Throughout life, we tend to lose ourselves for varying reasons and have to go find the person we were. A line in the preface sets an ominous tone, warning that Christie’s work “contains views on race and class that are unacceptable today” — a common refrain in recent biographies but totally unnecessary for readers whose knowledge of history extends more than five minutes. It is quite interesting to read of the real story of a very complex woman born during a very different age.So why—despite all the evidence to the contrary—did Agatha present herself as a retiring Edwardian lady of leisure? Rising to become one of the most successful authors of all time, she was actually quite humble in her life. the book is a model of how to combine biographical information, analysis and literary criticism into a propulsive narrative. To be fair, however much Worsley is on side with Christie, she doesn't shy away from recording her racial clichés and unrepentant anti-Semitism.

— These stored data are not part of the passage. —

-- ==== Sys2Proof/Proofs/CueStore.lean ====
section
/-! PROOFS. CUE_POINT (R63). -/

namespace Sys2Proof.Proofs
open Sys2Proof Sys2Proof.Machine

/-! ### Slot bytes (R188) -/

theorem indexBelow_eq_some_iff {n v : Nat} {i : Fin n} : indexBelow n v = some i ↔ v = i.val := by
  by_cases h : v < n
  · simp only [indexBelow, dif_pos h, Option.some.injEq, Fin.ext_iff]
  · simp only [indexBelow, dif_neg h, reduceCtorEq, false_iff]
    omega

theorem indexBelow_eq_none_iff {n v : Nat} : indexBelow n v = none ↔ n ≤ v := by
  simp only [indexBelow, dite_eq_right_iff, reduceCtorEq, imp_false, Nat.not_lt]

theorem slotOf_eq_some_iff {b : Byte} {x : SlotId} : slotOf b = some x ↔ b.toNat = x.val := indexBelow_eq_some_iff

theorem slotOf_eq_none_iff {b : Byte} : slotOf b = none ↔ 64 ≤ b.toNat := indexBelow_eq_none_iff

/-! ### CUE_POINT (R63) -/

theorem cuePoint_badSlot {b : Byte} (h : slotOf b = none) (s : State) : cuePoint b s = (s, refuse .badValue) := by
  simp only [cuePoint, h]

theorem cuePoint_slot {b : Byte} {x : SlotId} (h : slotOf b = some x) (s : State) :
    cuePoint b s = ({ s with cues := { s.cues with pointer := x } },
      ok [.slot s.cues.pointer, .slot x, .name (s.cueSlot x).code]) := by
  simp only [cuePoint, h]

theorem withCues_unchangedBut (s : State) (cues : CueStore) : unchangedBut [.cues] s { s with cues := cues } := by
  intro b hb
  cases b with
  | cues => exact absurd (.head _) hb
  | _ => rfl

theorem exec_cuePoint (p : Payload Byte) (s : State) :
    exec (.cuePoint p) s = frameArrives (.cuePoint p) s := rfl

/-- The state of the slot named decides nothing: it is only reported. -/
theorem cuePoint_completes {b : Byte} {x : SlotId} {s : State} (hs : s.ready) (hb : slotOf b = some x) :
    completes (.cuePoint (.fits b)) s 0x0E#8
      (ok [.slot s.cues.pointer, .slot x, .name (s.cueSlot x).code]) [.cues] fun t =>
        t.cues = { s.cues with pointer := x } := by
  have hrun : runCommand (.cuePoint (.fits b)) s.told = ({ s.told with cues := { s.cues with pointer := x } },
      ok [.slot s.cues.pointer, .slot x, .name (s.cueSlot x).code]) :=
    cuePoint_slot hb s.told
  have hrequest : s.board.request = false := request_of_ready hs
  exact completes_quiet _ (exec_cuePoint _ s) rfl hs hrun rfl rfl hrequest
    (unchangedBut_of_told (withCues_unchangedBut s.told _)) rfl

/-- Settles O32: by whether the byte names a slot. -/
theorem cuePointMovesThePointer : Obligations.CuePointMovesThePointer := by
  intro s b hs
  refine ⟨fun x hb => ?inRange, fun hb => ?outOfRange⟩
  case inRange => exact cuePoint_completes hs (slotOf_eq_some_iff.mpr hb)
  case outOfRange =>
    exact completes_same _ (exec_cuePoint _ s) rfl hs (cuePoint_badSlot (slotOf_eq_none_iff.mpr hb) s.told)

end Sys2Proof.Proofs
end

/-! PROOFS. The counts and the streak by the cause of the award applied (R144). -/

namespace Sys2Proof.Proofs
open Sys2Proof Sys2Proof.Machine

/-! ### What applying an award does to its team's counts (R143, R144) -/

/-- Within the range of a count the model's bound check is R144's exception at 255. -/
theorem raiseCount_of_le {n : Nat} (h : n ≤ 255) : raiseCount n = if n = 255 then 255 else n + 1 := by
  rcases Nat.lt_or_eq_of_le h with hlt | rfl
  · exact (if_pos hlt).trans (if_neg (Nat.ne_of_lt hlt)).symm
  · rfl

theorem applyOne_team_same (a : Award) (s : State) :
    (applyOne a s).team a.team = (s.team a.team).afterAward a := by
  rw [applyOne_eq]
  exact look_put_same s.roster.teams a.team _

/-- Step 2 of R143: the counts and the streak depend on the cause and on themselves alone. -/
theorem applyOne_counts (a : Award) (s : State) :
    ((applyOne a s).team a.team).correct = correctAfter a.cause (s.team a.team).correct
    ∧ ((applyOne a s).team a.team).wrong = wrongAfter a.cause (s.team a.team).wrong
    ∧ ((applyOne a s).team a.team).streak = streakAfter a.cause (s.team a.team).streak := by
  rw [applyOne_team_same]
  exact ⟨rfl, rfl, rfl⟩

/-- Settles O43: by the rows of R144's table; counts in range make every raise stop exactly at 255. -/
theorem countsFollowTheCause : Obligations.CountsFollowTheCause := by
  intro s a before after up hrange
  obtain ⟨hcorrect, hwrong, hstreak⟩ := applyOne_counts a s
  obtain ⟨-, -, hc, hw, hk⟩ := hrange a.team
  refine ⟨fun h => ?correct, fun h => ?wrong, fun h => ?revealRight, fun h => ?revealWrong, fun h => ?others⟩
  case correct =>
    rw [h] at hcorrect hwrong hstreak
    exact ⟨hcorrect.trans (raiseCount_of_le hc), hwrong, hstreak.trans (raiseCount_of_le hk)⟩
  case wrong =>
    rw [h] at hcorrect hwrong hstreak
    exact ⟨hcorrect, hwrong.trans (raiseCount_of_le hw), hstreak⟩
  case revealRight =>
    rw [h] at hcorrect hwrong hstreak
    exact ⟨hcorrect.trans (raiseCount_of_le hc), hwrong, hstreak⟩
  case revealWrong =>
    rw [h] at hcorrect hwrong hstreak
    exact ⟨hcorrect, hwrong.trans (raiseCount_of_le hw), hstreak⟩
  case others =>
    rcases h with h | h | h <;> rw [h] at hcorrect hwrong hstreak <;> exact ⟨hcorrect, hwrong, hstreak⟩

Having read her books on Austen and Queen Victoria I knew this would be a well written, interesting, often lighthearted look at the life of an extraordinary woman. Worsley used correspondence and other materials to create a better picture incidents and events mentioned in the autobiography, while also providing context with information about historical sentiments of the period. the author has a most engaging personality in her tv shows and it is also reflected in text as this is a worthwhile read. In “Agatha Christie: An Elusive Woman,” Lucy Worsley revisits the weird story of one of the 20th century’s most popular and enduring authors. It’s rather different from anything I’ve done before,’ she explained in a pre-publication interview, ‘more serious, a tragedy really.Contains no book analyses — it occasionally regurgitates other people’s — and teems with misnomers, exaggerations and inaccuracies.

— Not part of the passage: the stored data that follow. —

/-- Crew state after a reset (Table 10-11); the incarnation is MRAM's. -/
def Crew.reset (inc : BitVec 8) : Crew :=
  { ports := [], cnt := [], bypOpen := false, bypState := false, addr := 0, remote := true, tmaster := false,
    tparent := 0, inc := inc, cur := 0, stby := false, oldlive := false, released := false, rts := [], rtc := [],
    hxmap := 0, grp := [], grpNext := [], groups := [], sync := false, tdepth := 0, toffset := 0, tgood := 0,
    tlost := 0, timeSent := 0, delayAt := 0, wins := [], transit := [], tag := 0, scanNum := 0, scan := none, own := none, sends := [], hxNum := [], hxParts := [], hxDone := 0 }

/-- PAIR_STAT.STATE (Table 11-4). -/
inductive PairSt where
  | solo | joining | paired | safe
  deriving DecidableEq, Repr

/-- An output held until the partner produces it too (Table 11-1). -/
inductive HeldOut where
  | cue (p : CuePost)
  | frame (port : BitVec 4) (f : Frame) (slot : Option (BitVec 9))
  | record (outs : List Out)
  | sig
  deriving DecidableEq, Repr

/-- A held output: its kind, number and digest, when it was made (ns). -/
structure Held where
  kind : BitVec 2
  num : BitVec 32
  digest : BitVec 64
  since : Nat
  out : HeldOut
  deriving DecidableEq, Repr

/-- Double mode (ch. 11). -/
structure Pair where
  ctl : BitVec 32
  tim : BitVec 32
  st : PairSt
  refuse : BitVec 4
  cause : BitVec 4
  /-- PAIR_STAT.SELF, and whether an uncorrectable detector has logged since PAIRED. -/
  self : Bool
  ueSince : Bool
  /-- PAIR_HB_O, and when PAIR_HB_I last toggled (ns plus 1; 0 never). -/
  hbOut : Bool
  hbIn : Nat
  /-- T_s, and the Director cycle count at T_s. -/
  ts : BitVec 64
  cyc0 : Nat
  since : Nat
  /-- The pair sequence number of the next PAIR frame sent. -/
  seq : BitVec 30
  /-- Ordered inputs waiting for their delivery cycle. -/
  orders : List Ordered
  /-- Outputs numbered so far per kind. -/
  nums : Tab (BitVec 32)
  held : List Held
  /-- Partner digests whose own output is not yet there: kind, number, digest. -/
  theirs : List (BitVec 2 × BitVec 32 × BitVec 64)
  /-- Own occurrences of paired inputs and the mate's notices, in order of arrival, with their time (R315). -/
  mine : List (Notice × Nat)
  notices : List (Notice × Nat)
  /-- Pair time: the latest pair-time input and its Director cycle, and the latest value read (R316). -/
  ptime : BitVec 64
  pcyc : Nat
  plast : BitVec 64
  /-- A VERDICT has been sent at (ns plus 1), with the number of the diverged item. -/
  verdict : Nat
  divNum : BitVec 24
  /-- The latest digest sent was inverted by an injection (PAIR_DIVERGE). -/
  inverted : Bool
  /-- When the lead last assigned a pair-time input, in ns plus 1. -/
  assigned : Nat
  /-- The mate's maintenance reel, kept apart from channel 0 (R319). -/
  maint : Chan
  /-- The partner's device identifier, from its HELLO, and the port words of the lead's scan record (R319, Table 10-7). -/
  partner : BitVec 128
  ports : BitVec 256
  /-- The next PAIR frame's sequence number expected (Table 11-3). -/
  rxNum : BitVec 30
  /-- The signature of retired instruction addresses and the cycle it runs from (Table 11-1, kind 3). -/
  sig : BitVec 64
  sigCyc : Nat
  deriving DecidableEq, Repr

/-- Pair registers after reset (Table 11-4). -/
def Pair.reset : Pair :=
  { ctl := 0, tim := 0x25801414, st := .solo, refuse := 0, cause := 0, self := false, ueSince := false, hbOut := false,
    hbIn := 0, ts := 0, cyc0 := 0, since := 0, seq := 0, orders := [], nums := [], held := [], theirs := [],
    mine := [], notices := [], ptime := 0, pcyc := 0, plast := 0, verdict := 0, divNum := 0, inverted := false, assigned := 0, maint := Chan.zero, partner := 0, ports := 0, rxNum := 0, sig := 0, sigCyc := 0 }

/-- A router's epoch state (R338). -/
structure Router where
  cur : Bool
  stby : Bool
  pend : Bool
  oldlive : Bool
  released : Bool
  notgt : BitVec 32
  expire : BitVec 32
  epoch : BitVec 32
  deriving DecidableEq, Repr

/-- A router after reset. -/
def Router.reset : Router :=
  { cur := false, stby := false, pend := false, oldlive := false, released := false, notgt := 0, expire := 0,
    epoch := 0 }

/-- The X-first route of R339 from router r toward router d: 0 N, 1 E, 2 S, 3 W, 4 LOCAL. -/
def xFirst (r d : Nat) : BitVec 3 :=
  if r % 6 < d % 6 then 1 else if d % 6 < r % 6 then 3
  else if r / 6 < d / 6 then 2 else if d / 6 < r / 6 then 0 else 4

/-- The X-first tables of all routers: key 36 r + d. -/
def xFirstAll : Tab (BitVec 3) :=
  (List.range 1296).filterMap (fun k => let v := xFirst (k / 36) (k % 36); if v = 0 then none else some (k, v))

/-- A packet in a VC: whether it has waited for credit, its data field is uncorrectable (MESH_DATA_UE), it expires by an
injection (MESH_ROUTE). -/
structure Flit where
  k : Packet
  waited : Bool
  bad : Bool
  inj : Bool
  deriving DecidableEq, Repr

/-- The mesh, its NIs and the dailies (ch. 12). -/
structure Mesh where
  routers : Tab Router
  /-- The other table (standby or old) and the current table: key 36 r + d. -/
  rts : Tab (BitVec 3)
  rtc : Tab (BitVec 3)
  /-- Packets in the input VCs: key 24 r + 4 port + VN; ports 0 N, 1 E, 2 S, 3 W, 4 L0, 5 L1; VNs 0 MGT, 1 RSP, 2 REQ,
  3 PW. -/
  vcs : Tab (List Flit)
  /-- Packets that each VC still holds from before a SWAP (R338). -/
  noted : Tab Nat
  /-- Packets that endpoints wait to inject: key 8 (2 r + L) + VN. -/
  ni : Tab (List Flit)
  /-- Packets in the outbound entries of the asynchronous bridges, 16 per VN (R337): the same key. -/
  bridge : Tab (List Flit)
  /-- Packets in the input VCs of the NIs, bridged or not, oldest first (R333, R337): the same key. -/
  recv : Tab (List Flit)
  /-- Response buffers in use: requests issued that await their response (R334, R341): key 1,024 (2 r + L) + TAG. -/
  issued : Tab Bool
  /-- The rotation of each router output (Table 12-4): key 32 r + 4 output + 0 MGT, 1 RSP, 2 REQ and PW; outputs 0 to 3 links, 4 L0,
  5 L1; the contender served last, plus 1. -/
  turn : Tab Nat
  /-- Router inputs stopped by MESH_HDR_UE: key 8 r + port. -/
  stopped : Tab Bool
  /-- MR_EPCNT_OFF and MR_EPCNT_MALF: key 2 r + L. -/
  epOff : Tab (BitVec 32)
  epMalf : Tab (BitVec 32)
  /-- MR_RATE, default 0x01000010, and the buckets. -/
  rate : Tab (BitVec 32)
  bucket : Tab Nat
  dlyCtl : Tab (BitVec 32)
  dlyMask : Tab (BitVec 128)
  dlyVal : Tab (BitVec 128)
  dlyCnt : Tab (BitVec 32)
  /-- Matches of each probe since reset, for PRESCALE. -/
  dlyNth : Tab Nat
  dlyBase : BitVec 64
  dlySize : BitVec 32
  dlyWptr : BitVec 32
  dlyLost : BitVec 32
  dlySeq : BitVec 32
  deriving DecidableEq, Repr

/-- The mesh after reset (R333, R339, Tables 12-5 to 12-7). -/
def Mesh.reset : Mesh :=
  { routers := [], rts := xFirstAll, rtc := xFirstAll, vcs := [], noted := [], ni := [], bridge := [], recv := [], issued := [],
    turn := [], stopped := [], epOff := [],
    epMalf := [], rate := [], bucket := [], dlyCtl := [], dlyMask := [], dlyVal := [], dlyCnt := [], dlyNth := [],
    dlyBase := 0,
    dlySize := 0, dlyWptr := 0, dlyLost := 0, dlySeq := 0 }

/-- The latest write of one port of a bank: when, its line and its lanes (R349). -/
structure PortUse where
  time : Nat
  line : Nat
  lanes : BitVec 64
  deriving DecidableEq, Repr

/-- No write. -/
def PortUse.none : PortUse := { time := 0, line := 0, lanes := 0 }

/-- The staging banks (R344 to R356) and the MRAM words. -/
structure Banks where
  /-- Bytes of the banks' live data by logical address: key 1,048,576 bank + byte. -/
  mem : Tab Byte
  /-- Uncorrectable words: key 131,072 bank + word. -/
  poison : Tab Bool
  /-- The segment map: key 256 bank + logical segment, value physical segment + 1; 0 means the identity (R356). -/
  map : Tab Nat
  /-- The spare of each bank: physical segment + 1; 0 means 256. -/
  spare : Tab Nat
  /-- Banks whose spare holds part of a copy (R356). -/
  spareDirty : Tab Bool
  /-- Retired physical segments (MRAM): key 512 bank + physical segment. -/
  retired : Tab Bool
  /-- 0 idle, 1 COPY, 2 TEST. -/
  phase : Tab (BitVec 2)
  seg : Tab (BitVec 8)
  /-- When each bank last borrowed, in ns plus 1. -/
  borrowed : Tab Nat
  ctl : BitVec 32
  abort : Tab (BitVec 32)
  pin : Tab (BitVec 32)
  coll : Tab (BitVec 32)
  /-- The latest write of each port: key 2 bank, plus 1 for port B (R349). -/
  wrote : Tab PortUse
  /-- Banks 9, 14 and 15 in whose tables, images or load buffer the host interface or the runtime has written since reset (R232). -/
  tables : Tab Bool
  /-- MRAM words by word address, for mesh requests (log entry 5). -/
  mram : Tab (BitVec 64)
  mramPoison : Tab Bool
  /-- Spare MRAM words left (detector 41). -/
  spares : Nat
  deriving DecidableEq, Repr

/-- Banks after power-on reset (R344, R356). -/
def Banks.reset : Banks :=
  { mem := [], poison := [], map := [], spare := [], spareDirty := [], retired := [], phase := [], seg := [],
    borrowed := [], ctl := 100, abort := [], pin := [], coll := [], wrote := [], tables := [], mram := [], mramPoison := [], spares := 4096 }

/-- A queue controller's configuration (Table 13-9, QUEUE). -/
structure QCfg where
  mode : BitVec 2
  owner : BitVec 6
  depthM1 : BitVec 12
  en : Bool
  /-- A QUEUE frame has named OWNER (R375). -/
  named : Bool
  deriving DecidableEq, Repr

/-- An open configuration session (R376, R379). -/
structure Sess where
  byHost : Bool
  num : BitVec 8
  next : BitVec 16
  blocks : BitVec 64
  full : Bool
  /-- The CRC words of the accepted frames, in order. -/
  crcs : List (BitVec 32)
  /-- Blocks for which a BLOCK frame was accepted. -/
  given : BitVec 64
  /-- Safe states from accepted SAFE frames: key 64 bank + pin, value the state + 1. -/
  safe : Tab Nat
  deriving DecidableEq, Repr

/-- A Director opcode request at the fabric (R369). -/
structure OpReq where
  op : BitVec 6
  a : Word
  x : Word
  y : Word
  deriving DecidableEq, Repr

/-- The Splice fabric (ch. 13). -/
structure Splice where
  /-- Configuration memory: block input selects (48 b + j), product terms (80 b + i), macrocells (16 b + m), segment
  driver enables (SEG), I/O cells (64 bank + pin), hard outputs (number: 1 + 16 block + macrocell), queues. -/
  insel : Tab (BitVec 16)
  pt : Tab (BitVec 96)
  mc : Tab (BitVec 64)
  seg : Tab (BitVec 8)
  io : Tab (BitVec 64)
  hard : Tab Nat
  qcfg : Tab QCfg
  /-- Macrocell flip-flops: bit 16 b + m; blocks held cleared; SPL_BLOCKS.RUN. -/
  ff : BitVec 1024
  heldBlk : BitVec 64
  run : BitVec 64
  /-- Macrocell outputs and hard inputs registered in the latest Splice cycle, and the hard outputs then. -/
  cells : BitVec 1024
  hin : Tab Bool
  hout : Tab Bool
  /-- Safe states: in the pin latches, and in MRAM (R368, R434). -/
  safe : Tab (BitVec 2)
  safeMram : Tab (BitVec 2)
  sess : Option Sess
  /-- Words assembled: of the host, of Envor. -/
  partHost : List (BitVec 64)
  partEnvor : List (BitVec 64)
  code : BitVec 8
  where_ : BitVec 16
  capDone : Bool
  capFf : BitVec 1024
  capPin : BitVec 384
  lateAns : BitVec 32
  /-- The opcode of a request that has been withdrawn, with no later request made nor late answer counted (R370). -/
  withdrawn : Option (BitVec 6)
  op : Option OpReq
  /-- Splice memories: key 4,096 q + word; uncorrectable words; FIFO read pointer, fill, DELAY pushes; RD and RDVALID. -/
  qmem : Tab (BitVec 36)
  qpoison : Tab Bool
  qhead : Tab Nat
  qfill : Tab Nat
  qpush : Tab Nat
  qrd : Tab (BitVec 36)
  qvalid : Tab Bool
  qovf : Tab (BitVec 32)
  qunf : Tab (BitVec 32)
  /-- Reasons for which the Splice halt line is driven: bit 0 a class F occurrence that needs a warm reset or more, 1 a
  double fault or PMEM_UE, 2 the pair's safe state (R182, R321, R454). -/
  halt : BitVec 3
  /-- Splice events raised toward the fabric and not yet seen in a Splice cycle (R159), CoaXPress triggers received. -/
  sevIn : BitVec 8
  cxpIn : BitVec 32
  deriving DecidableEq, Repr

/-- No configuration (Table 13-9). -/
def QCfg.reset : QCfg := { mode := 0, owner := 0, depthM1 := 0, en := false, named := false }

/-- The fabric after reset: cleared as by a FULL BEGIN, no session (R381); the safe states are MRAM's. -/
def Splice.reset (safeMram : Tab (BitVec 2)) : Splice :=
  { insel := [], pt := [], mc := [], seg := [], io := [], hard := [], qcfg := [], ff := 0,
    heldBlk := BitVec.allOnes 64, run := 0, cells := 0, hin := [], hout := [], safe := safeMram, safeMram := safeMram,
    sess := none, partHost := [], partEnvor := [], code := 0, where_ := 0, capDone := false, capFf := 0, capPin := 0,
    lateAns := 0, withdrawn := none, op := none, qmem := [], qpoison := [], qhead := [], qfill := [], qpush := [],
    qrd := [], qvalid := [], qovf := [], qunf := [], halt := 0, sevIn := 0, cxpIn := 0 }

/-- Life-cycle states (R390). -/
inductive Lc where
  | blank | provisioned | deployed | returned | scrapped
  deriving DecidableEq, Repr

/-- An SPDM session (R400). -/
structure SpdmSess where
  reqId : BitVec 16
  /-- FINISH has been accepted. -/
  established : Bool
  /-- Key updates made. -/
  keyGen : Nat
  deriving DecidableEq, Repr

Having said that, I was interested in the author's life and her family and the book does give a good account of her life. Notebook 31, for example, has pages dated 1955,1965, then back to 1963, then ‘1965 Cont’ and then on to 1972. Page 286: But opening up the notebooks is a tantalising experience, because much of what’s in them simply doesn’t make sense.

It’s more, perhaps, that she brings a clear-eyed empathy that allows her to acknowledge Christie’s limitations and prejudices without consigning her to the silos of mass-market populist and absentee mother. In staging her life as the lady of the manor, Agatha was acting out a role just as so many of her characters did. Pour les fans d'Agatha Christie, la meilleur biographie est à mon sens celle écrite par Laura Thompson, beaucoup plus profonde et complète (quoique les explications sur les problèmes financiers d'A C, assez complexes et finalement peu intéressantes en soi, auraient pu être davantage résumées). Of Christie’s first husband, Archibald, whose adultery sparked that 1926 flight, she confides that a photograph of him impressed on her “an essential fact” that she hadn’t hitherto appreciated: “He was incredibly hot. So why – despite all the evidence to the contrary – did Agatha present herself as a retiring Edwardian lady of leisure?